Third-party partners are the weakest link for companies trying to do business in high-risk countries like Brazil, Guatemala, Honduras and El Salvador as the Biden administration makes enforcement under the Federal Corrupt Practices Act (FCPA) a cornerstone of its national security posture, a compliance specialist says.
Companies can go a long way to instilling within their structure visibility and culture to operate with integrity in countries where corruption is widespread; the challenge is to keep your company from getting dragged into FCPA compliance problems by your association with a party you’ve hired to help you do business there.
“It's not easy to have visibility into what your partner is doing outside your purview,” Robert Johnston, an attorney with Lowenstein Sandler, told Legal Dive. “It could be a local lawyer, consultant, tax consultant, PR firm, someone you hired to get your products through the port, someone you hired to expedite a permit being issued – any third party you’ve engaged in a local market to help you get things done.”
Partner problems
Some 90% of FCPA violations involve third-party partners, according to Stanford University data. That makes vetting partners upfront and checking on them periodically afterwards the best way to avoid compliance problems.

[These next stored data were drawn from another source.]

/-- Fold records to a page of this device (R127, R231). -/
def State.performFold (s : State) (ep : Nat) (a : Acc) (t : Tlb) : Perf :=
  let line := t.pa a.va / 128
  match a.op with
  | .fold half key v lvl dom ph =>
    if t.cls ≠ .lat ∨ t.typ ≠ (if half then 13 else 12) then .bad 17 a.va
    else if a.va.toNat % 4 ≠ 0 then .bad 6 a.va
    else
      let val := if half then widenBf16 v else v
      .gone (s.toPress (s.pressOp ep a.ctx t line a.va (.fold (a.va.toNat % 128) ⟨a.va, key, val, lvl, dom, ph⟩)))
  | .vfold key lvl dom ph =>
    if t.cls ≠ .lat ∨ ¬ (t.typ = 12 ∨ t.typ = 13) then .bad 17 a.va
    else
      .gone (a.chunks.foldl (fun (s : State) c =>
        if chunkMask a.mask c % 2 = 0 then s else
        let v : BitVec 32 := BitVec.ofNat 32 (a.data.toNat / 2 ^ (8 * c.2.1))
        let val := if t.typ = 13 then widenBf16 v else v
        s.toPress (s.pressOp ep a.ctx t line c.1 (.fold (c.1.toNat % 128) ⟨c.1, key, val, lvl, dom, ph⟩))) s)
  | _ => .gone s

/-- The wait number of a parked context. -/
def Ctx.waitId (x : Ctx) : Nat := match x.life with | .parked (.wait _ _ id) => id | _ => 0

/-- A wait or a release to a page of this device (R110 to R112, R121, R124). -/
def State.performSync (s : State) (ep : Nat) (a : Acc) (t : Tlb) : Perf :=
  let line := t.pa a.va / 128
  let w := wBytes t.width
  let off := a.va.toNat % 128
  match a.op with
  | .wait form trig prior =>
    if (s.ctxAt ep a.ctx).waitId ≠ a.wid then .gone s  -- the wait has been withdrawn since (R151)
    else if t.cls ≠ .lat ∨ ¬ waitAccepts form t.typ t.width then .bad 17 a.va
    else if a.va.toNat % w ≠ 0 then .bad 4 a.va
    else
      match (if form = .any then compatPair t.typ t.width trig else none) with
      | some p => .bad 18 (w64 p)
      | none =>
        .gone ((s.cbDrainLine ep a.ctx line).toPress
          (s.pressOp ep a.ctx t line a.va (.wait off t.width form trig prior a.wid)))
  | .rel v =>
    if t.cls ≠ .lat ∨ ¬ (t.typ = 1 ∧ (t.width = 2 ∨ t.width = 3)) then .bad 17 a.va
    else if a.va.toNat % w ≠ 0 then .bad 6 a.va
    else .gone (s.toPress (s.pressOp ep a.ctx t line a.va (.rel off t.width v (fld a.data 0 1024))))
  | _ => .gone s

/-- A portion where it is translated on this device, after the access table has admitted it. -/
def State.perform (s : State) (ep : Nat) (a : Acc) (t : Tlb) : Perf :=
  match a.op with
  | .load => s.performRead ep a t
  | .xld => s.performRead ep a t
  | .vload .. => s.performRead ep a t
  | .store => s.performWrite ep a t
  | .join => s.performWrite ep a t
  | .joinm => s.performWrite ep a t
  | .vstore .. => s.performWrite ep a t
  | .vstf => .bad 24 a.va
  | .amxjoin => s.performWrite ep a t
  | .fold .. => s.performFold ep a t
  | .vfold .. => s.performFold ep a t
  | .wait .. => s.performSync ep a t
  | .rel _ => s.performSync ep a t
  | .range .. => .gone s
  | .fetch => .gone s
  | .inner => .gone s
  | .copy _ => .gone s

/-! ## Windows of this device -/

/-- A context's access is system level (R559). -/
def State.sysLevel (s : State) (ep : Nat) (n : Fin 11) : Bool := isService ep || (s.ctxAt ep n).csr.prv

/-- The master is service core 960 (R535). -/
def is960 (ep : Nat) : Bool := ep == 960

“You might want to do a corporate intelligence report,” Johnston said. “Ask for ownership charts, and make sure none of the owners are government officials or related to a government official. Are you hiring a PR firm because [the principal is] a brother of a powerful senator or because they’re the best one?”
You also want to include adequate representations and warranties in your partner contracts.
“They [must] agree they’re going to abide by the law and they will notify you as often as annually they’ve been compliant with the law – haven’t bribed anyone,” he said. “You can conduct periodic audits and due diligence to make sure what they’re saying to you appears to be true.”
High-profile efforts
Recent initiatives have uncovered the challenges of operating in Brazil and what’s known as the Northern Triangle – an area encompassing Honduras, El Salvador and Guatemala in Central America – because of corruption that in some cases extends to the highest reaches of government.
“Corruption has always been a problem in the region but it’s now impossible to deny it given these massive scandals that have been uncovered,” said Johnston.
About half a dozen years ago, the Brazilian government conducted a review known as the Car Wash Investigation that uncovered criminal practices in the country by hundreds of business and government leaders, including former heads of state. And early in the Biden administration the government on national security grounds launched a task force to measure the pervasiveness of corruption in the Northern Triangle.
As a result of the initiatives, more companies than has typically been the case can expect to get snagged in FCPA enforcement activities, Johnston said.
“In general, FCPA cases are pretty slow moving,” he said. “A lot of cases take several years to resolve, so we’ll probably see in the relatively near future companies disclosing in 10-Ks and 10-Qs that they are investigating misconduct in those countries.”
Good-faith efforts
Companies can go a long way to reduce their liability by engaging in what Johnston calls proactive compliance – setting up controls that are appropriately scoped, and resourced, to the risks as they move into a country, either through an acquisition or a venture.
“You’re looking at everything from how licenses and permits were acquired to how the business opportunity came to be and whether government officials have either disclosed or undisclosed ownership interest on any of the targets,” Johnson said. “You’re conducting post-closing audits to make sure any undisclosed, inappropriate business practices need to be halted. One company I worked with would pick a handful of jurisdictions a year and rotate through a kick-the-tires internal audit to make sure there are no previously undiscovered corruption risks.”
Proactive compliance is also helpful in the event your company gets ensnared in an enforcement action, because it shows regulators you’ve made a good-faith effort to operate appropriately.
“It’s not a get-out-of-jail-free card, but it gives you more chits at the negotiating table,” he said.
If you discover a problem yourself, thanks to your controls or your audit effort, and take remedial action, that can work in your favor as regulators decide how hard, or whether, to go after you.
“It’s not theoretical,” he said. “It’s actually possible that under the right circumstances the company could successfully defend itself should its compliance program be sufficiently robust and empowered. I’m aware of a couple of investigations – they’re not public – where companies did get a prosecution declination from both the DOJ and the Securities and Exchange Commission. Those decisions were based in part on the strong compliance programs that existed at the time of the misconduct and also what the companies did to remediate the problem once they learned about it.”